Neste período as ligas camponesas veem sua representatividade, presença e influência junto aos trabalhadores declinarem, iniciando um processo de isolamento, com o qual contribuía a sindicalização e a radicalização dos ideais. A sindicalização, pois mesmo aqueles grupos internos revolucionários que lutavam pela terra, se opunham ferrenhamente contra os latifundiários e buscando um movimento com autonomia em relação ao Estado, acabaram por se juntar aos sindicatos, pois esta era a forma de organização mais indicada para os assalariados rurais, assim, enfraquecendo as ligas. E a radicalização em decorrência desta gerar um grande temor nos setores mais conservadores da sociedade, fazendo com que os demais grupos e, até mesmo o governo, se afastassem do movimento, segundo Grynspan (2006, p. 71).

Em relação ao movimento estudantil, o terceiro grupo que se intensifica neste período, pode-se colocar que foi a partir de meados da década de 50 que efetivamente começa a politização do meio universitário. Conforme Martins Filho (1997, p. 79), esse processo não procede por influência dos comunistas, mas sim, por uma tendência moderada, para os padrões da época, que era a Juventude Universitária Católica (JUC) e a Juventude Estudantil Católica (JEC), duas organizações ligadas a Igreja católica com grande influência no universo estudantil.

Estes dois grupos têm grande influência na politização do movimento universitário e, na década de 1960, aparecem como os grandes porta-vozes da classe média na universidade. Em 1961 ocorre o Manifesto do Diretório Central dos Estudantes da Pontifícia Universidade Católica do Rio de Janeiro, que marca a radicalização dos setores e iria criar a Ação Popular (AP). E é neste mesmo ano que a JUC passa a ser a liderança dos estudantes e seu movimento,

representando a ascensão da esquerda cristã, reivindicando a reforma da universidade e se aproximando do estudante comum, não politizado.

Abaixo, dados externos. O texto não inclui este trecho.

-- ==== Sys2Proof/Machine/Core.lean ====
section
/-! DEFINITION. The machine as the host takes it. -/

def Sys2Proof.core : Host.Core :=
  { State := Sys2Proof.Machine.State, Fault := Sys2Proof.Machine.Fault, Refusal := Sys2Proof.Machine.Refusal,
    step := Sys2Proof.Machine.step, reset := Sys2Proof.Machine.State.reset }
end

Nos anos de 1961 e 62, a UNE estava comprometida com a reforma universitária e esta era a principal bandeira do movimento, mas as reivindicações vão se radicalizando e postulam, como tarefa política imediata a formação de uma aliança entre os operários, as ligas camponesas e os estudantes. E com base em Ianni (1996) apud Toledo (1989, p. 81),

a aliança com os operários, camponeses, intelectuais progressistas, militares, democratas e outras camadas da vida nacional deve ser incrementada na certeza de que, entrelaçando nossas reivindicações, torná-las-emos infinitamente mais fortes. Esta aliança implica em fazer da reforma agrária bandeira dos estudantes, do mesmo modo que as transformações em nosso ensino possam ser objetiva e subjetivamente aspiração de operários e camponeses; e assim por diante.

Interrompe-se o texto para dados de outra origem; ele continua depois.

-- ==== Sys2Proof/Certificates/Slice0/Obligations.lean ====
section
/-! DEFINITION. The statements for the provers. Each cites in its docstring the rules it rests on. -/

open Sys2Proof Sys2Proof.Machine

/-! ### The start, the supplies, tamper, firmware sets -/

/-- A cold start from OFF (R73, R80, R104, R559, R607): the boot stage ends in STANDBY, every RETAINED object at its default
(so no token is in force, R559) and every stack to be scrubbed (R431), the time bases at zero, the fuses untouched. -/
def Obligations.ColdStartReachesStandby : Prop :=
  ∀ (s : State) (c : StartConds), s.start.power = .off → cleanStart c → s.otp.serviceable →
    ∃ t, exec (.coldStart c) s = .next t ∧ t.atStandby ∧ t.otp = s.otp ∧ t.ret = Retained.cold ∧ t.clock = {} ∧
      t.pins.stby = true ∧ t.hostMem = s.hostMem ∧ t.pending = s.pending ∧ t.start.eccCorrections = c.eccCorrected

/-- The three outside causes of a warm reset (R106, R593, R608, R615): the device restarts from ROM to STANDBY; fuses, timebase,
RETAINED objects (with an open session's regions to be scrubbed) and host memory stand. A TAMPER-HALT is left once every source has been
inactive for 1 s (R99). -/
def Obligations.WarmResetsRestart : Prop :=
  ∀ (s : State) (c : StartConds), s.resettable = true → (s.start.halt = .tamper → c.tamperRecent = 0) → cleanStart c → s.otp.serviceable →
    (∃ t, exec (.mainLoss c) s = .next t ∧ t.atStandby ∧ s.keptOver t ∧ t.ret = s.ret.afterReset (s.od.session != 0) ∧
      t.pins.mainValid = false) ∧
    (∀ (lowNs : Nat) (rec : Bool), (10000 ≤ lowNs ∨ 1000 ≤ lowNs ∧ rec = true) →
      ∃ t, exec (.modResetAssert lowNs rec c) s = .next t ∧ t.atStandby ∧ s.keptOver t ∧
        t.ret = s.ret.afterReset (s.od.session != 0) ∧ t.pins.modResetN = false) ∧
    (∀ (lowNs : Nat) (rec : Bool), lowNs < 1000 ∨ (lowNs < 10000 ∧ rec = false) →
      exec (.modResetAssert lowNs rec c) s = .next s) ∧
    (∀ (ch : Channel), s.accepts ch 0x2006 1 .hOpCu →
      (∃ t, exec (.warmResetRequest ch 0xA5 c) s = .next t ∧ t.atStandby ∧ s.keptOver t ∧
        t.ret = s.ret.afterReset (s.od.session != 0)) ∧
      ∀ v, v ≠ 0xA5 → exec (.warmResetRequest ch v c) s = .next ((s.touch ch).ignoreWrite 0x2006 1))

/-- Tamper (R98-R100, R135, R561, R562), a continuous entropy failure (R81) and the loss of STBY (R617): no key, no session and
no supply of MAIN is left, and the zeroise line is an engine alarm: every job channel reads ERROR with ERR_ALARM, both big-number
contexts are cleared (R154, R166). Level T2 (a source at T2 in a closed region 4) blows the revocation step and all lifecycle steps;
any other level blows nothing. DEBUG and VENDOR tokens are withdrawn, a PROFILE token stays. A FUSE-HALT stands (the model's choice, log
98).
T2 takes the revocation step and the three lifecycle steps: the device reads KILLED and its secret revoked ever after
(R100, R562, R79). -/
def Obligations.TamperClearsAndHalts : Prop :=
  (∀ s : State,
     (s.start.drbgUp = true → s.start.halt ≠ .fuse →
       ∃ t, exec .entropyContinuousFail s = .next t ∧ t.atTamperHalt ∧ t.otp = s.otp ∧
         t.ret.tamper = ⟨0, 1, s.now⟩ ∧ t.ret.pendingZeroise = some s.now) ∧
     (∀ src, s.pins.stby = true → s.start.power ≠ .off → s.start.halt ≠ .fuse →
       ∃ t, exec (.tamperFire src) s = .next t ∧ t.atTamperHalt ∧
         t.otp = (if s.otp.closed.getLsbD 4 = true ∧ s.otp.tamperT2.getLsbD (tamperIndex src) = true
                  then s.otp.takeLifecycle 3 else s.otp) ∧
         t.ret.tamper.mask = BitVec.ofNat 8 (2 ^ tamperIndex src) ∧ t.ret.tamper.time = s.now ∧
         t.ret.tokens = [s.ret.tokens.getD 0 none, none, none] ∧ t.ret.pendingZeroise = some s.now ∧ t.clock = s.clock ∧
         (∀ j, j < 8 → (t.engines.job j).state = .error ∧ (t.engines.job j).err = 6 ∧ (t.engines.job j).ctx = none) ∧
         t.engines.alarms = bump s.engines.alarms ∧ t.engines.long = { err := 6 } ∧ t.engines.short = { err := 6 }) ∧
     (∀ src, s.start.halt = .fuse → exec (.tamperFire src) s = .next s) ∧
     (∃ t, exec .stbyLoss s = .next t ∧ t.start.power = .off ∧ t.engines = {} ∧ t.volatileClear ∧ t.pins.stby = false ∧
       t.pins.presentLow = false ∧ t.pins.vhub = false ∧ t.otp = s.otp)) ∧
  (∀ o : Otp, (o.takeLifecycle 3).drsRevoked = true ∧ (o.takeLifecycle 3).lifecycleCode = 3 ∧
     o.grownTo (o.takeLifecycle 3) ∧ o.takeLifecycle 3 = { o with revoked := (o.takeLifecycle 3).revoked,
                                                                  lifecycle := (o.takeLifecycle 3).lifecycle })

/-- Supplies and resets that change one thing (R80, R104, R530, R609, R615): the whole next state is written out.
READY (R95, R96, R104): HBM training ends the start; a die whose training failed is offline and its port disabled, every other
die keeps its state, and the failure is recorded; ROT_STATUS reads RUNNING. -/
def Obligations.TheStartAdvances : Prop :=
  (∀ s : State,
     (s.start.drbgUp = true → s.reseedDue = true → exec .drbgReseed s = .next { s with start := { s.start with
         drbgRequests := 0, drbgSeededAt := s.clock.count, drbgReseeds := bump s.start.drbgReseeds } }) ∧
     (s.start.drbgRequests < 2 ^ 20 → s.clock.count < s.start.drbgSeededAt + 1000000000 → exec .drbgReseed s = .next s) ∧
     exec .mainValid s = .next { s with pins := { s.pins with mainValid := true } } ∧
     exec .modResetRelease s = .next { s with pins := { s.pins with modResetN := true } } ∧
     (s.start.power = .standby → s.start.phase = .standby → s.start.halt = .none → s.pins.mainValid = true →
       s.pins.modResetN = true →
       exec .vhubRamp s = .next { s with
         start := { s.start with power := .start, phase := .awaitSet }, pins := { s.pins with vhub := true } }) ∧
     (s.pins.modResetN = false → exec .vhubRamp s = .next s) ∧
     (s.pins.vhub = true → exec .pcieLinkUp s = .next { s with pins := { s.pins with pcieUp := true } })) ∧
  (∀ (s : State) (fail : BitVec 12), s.start.phase = .training →
     ∃ t, exec (.hbmTrainingComplete fail) s = .next t ∧ t.start.power = .ready ∧ t.start.phase = .readyOrLater ∧
       t.pins.rotStatus = 1 ∧ t.otp = s.otp ∧ t.measure = s.measure ∧ t.keys = s.keys ∧
       (∀ n, n < 12 → n < s.fabric.dies.length →
         (fail.getLsbD n = true → (t.fabric.die n).online = false ∧ (t.fabric.die n).vfabOn = false ∧ (t.fabric.die n).rate = 0 ∧
           (t.fabric.die n).floor = 0) ∧
         (fail.getLsbD n = false → t.fabric.die n = s.fabric.die n)) ∧
       (fail = 0 → t.faults = s.faults))

/-- A set delivered by the host in START (R83, R84, R93): an accepted manifest starts the load, and refuses a Causeway delivery whose
manifest had not come (R94); a refused one leaves the boot stage waiting with its code and one more refusal counted. While a load is in
progress, MOD_RESET_N is low (R610) or the TDI bars DMA (R402; the code is the model's, log 64) the answer is 0x09 and the load stands.
No accepted manifest carries an item below its counter (R84), and none fails one of the two signatures (R83). -/
def Obligations.HostDeliveryLoads : Prop :=
  (∀ (s : State) (ch : Channel) (addr : BitVec 64) (len : BitVec 32) (img : SetImage),
     s.accepts ch 0x2010 1 .host → s.start.phase = .awaitSet → s.up = false →
     ∃ t, exec (.hostDelivery ch addr len img) s = .next t ∧ t.start.delivery = (addr, len) ∧ t.otp = s.otp ∧
       t.measure = s.measure ∧
       (s.dmaBarred = false → s.loading = false → s.pins.modResetN = true → setCheck s.otp img len.toNat = 0 →
         t.start.load = some ⟨true, manifestOf img.manifest, 0, s.host.f0Requests + 1⟩ ∧ t.start.phase = .loading ∧ t.start.source = 1 ∧
           (s.fwRunning = false → t.ret = s.ret ∧ t.start.setResult = s.start.setResult) ∧
           (s.fwRunning = true → t.causeway.fw = none ∧ t.start.setResult = 0x09 ∧ t.ret.setsRefused = bump s.ret.setsRefused)) ∧
       (s.dmaBarred = false → s.loading = false → s.pins.modResetN = true → setCheck s.otp img len.toNat ≠ 0 →
         t.start.load = none ∧ t.start.phase = .awaitSet ∧ t.start.setResult = setCheck s.otp img len.toNat ∧
           t.ret.setsRefused = bump s.ret.setsRefused) ∧
       (s.dmaBarred = true ∨ s.loading = true ∨ s.pins.modResetN = false →
         t.start.load = s.start.load ∧ t.start.setResult = 0x09 ∧ t.ret.setsRefused = bump s.ret.setsRefused)) ∧
  (∀ (o : Otp) (img : SetImage) (len : Nat), setCheck o img len = 0 →
     img.ecdsaOk = true ∧ img.mldsaOk = true ∧ img.fetchFault = false ∧
     (∀ i ∈ (manifestOf img.manifest).items, o.svnValue (svnCounterOf i.type) ≤ i.svn) ∧
     (sha384 img.keyBlock = o.anchorPrimary ∨ sha384 img.keyBlock = o.anchorSecondary))

/-- A streamed item (R85, R88): EQUAL extends its register and releases its target; anything else releases nothing, and before
the runtime runs the set is discarded with code 0x06 (R86). The last item is not covered here.
An update delivered in READY, RUN or LIMIT (R123, R124): with every digest equal the prospective Alias becomes pending and MR15
takes record 0x02; otherwise nothing changes but the result. A host set whose DMA is not allowed, or that F0 has a plan to fetch
before, waits (R315, R402). -/
def Obligations.ItemsAreVerified : Prop :=
  (∀ (s : State) (data : Bytes) (gov vfab : BitVec 12) (l : SetLoad) (i : SetItem),
     s.start.load = some l → l.manifest.items[l.done]? = some i → l.done < 5 → s.itemArrived l i data = true →
     (sha384 data = i.digest →
       ∃ t, exec (.itemVerified data gov vfab) s = .next t ∧ t.start.released = s.start.released ++ [i.type] ∧
         t.mr i.type = (if i.type < s.measure.mrs.length then extendValue (s.mr i.type) (digestBytes i.digest) else 0) ∧
         (∀ k, k ≠ i.type → t.mr k = s.mr k) ∧ t.start.load = some { l with done := l.done + 1 } ∧
         t.start.runtime = (s.start.runtime || i.type == 1) ∧ t.otp = s.otp ∧ t.keys = s.keys ∧ t.ret = s.ret) ∧
     (sha384 data ≠ i.digest → s.start.runtime = false →
       ∃ t, exec (.itemVerified data gov vfab) s = .next t ∧ t.start.load = none ∧ t.start.setResult = 6 ∧
         t.start.phase = .awaitSet ∧ t.measure = s.measure ∧ t.start.released = s.start.released ∧
         t.ret.setsRefused = bump s.ret.setsRefused)) ∧
  (∀ (s : State) (items : List Bytes) (l : SetLoad), s.start.update = some l → s.up = true →
     (l.fromHost = true → (s.dmaOk = false ∨ s.planBefore l.order = true) → exec (.updateCheckDone items) s = .next s) ∧
     ((l.fromHost = true → s.dmaOk = true ∧ s.planBefore l.order = false) → ((l.manifest.items.zip items).all fun p => s.itemArrived l p.1 p.2) = true →
     (items.map sha384 = l.manifest.items.map (·.digest) →
       ∃ t, exec (.updateCheckDone items) s = .next t ∧ t.start.update = none ∧ t.start.setResult = 0 ∧
         t.ret.pendingAlias = some (s.prospectiveAlias l.manifest.items) ∧ t.keys = s.keys ∧ t.otp = s.otp ∧
         (∀ k, k ≠ 15 → t.mr k = s.mr k) ∧
         (s.ret.pendingAlias = none → 15 < s.measure.mrs.length → t.mr 15 =
           extendValue (s.mr 15) (keyRecord 2 0 (sha384 (s.prospectiveAlias l.manifest.items)) s.now))) ∧
     (items.map sha384 ≠ l.manifest.items.map (·.digest) →
       ∃ t, exec (.updateCheckDone items) s = .next t ∧ t.start.update = none ∧ t.start.setResult = 0x06 ∧
         t.ret = s.ret ∧ t.measure = s.measure ∧ t.keys = s.keys ∧ t.otp = s.otp)))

Mas o movimento estudantil não era homogêneo, havia em seu interior grupos com diferentes opiniões sobre os caminhos que levavam a radicalização, um dos que divergiam era o grupo católico, e neste período ocorre um distanciamento entre as expectativas dos militantes e do restante dos universitários, então o movimento participa de todo o processo de lutas populares, mas não mais como um movimento de massas, apenas por meio de seus setores militantes, de vanguarda e direção. E em certa medida, o radicalismo da UNE contribuiu para pressionar o governo e a Frente de Mobilização Popular - FMP, da qual fazia parte, para a “esquerda” (MARTINS FILHO, 1997; TOLEDO, 1986).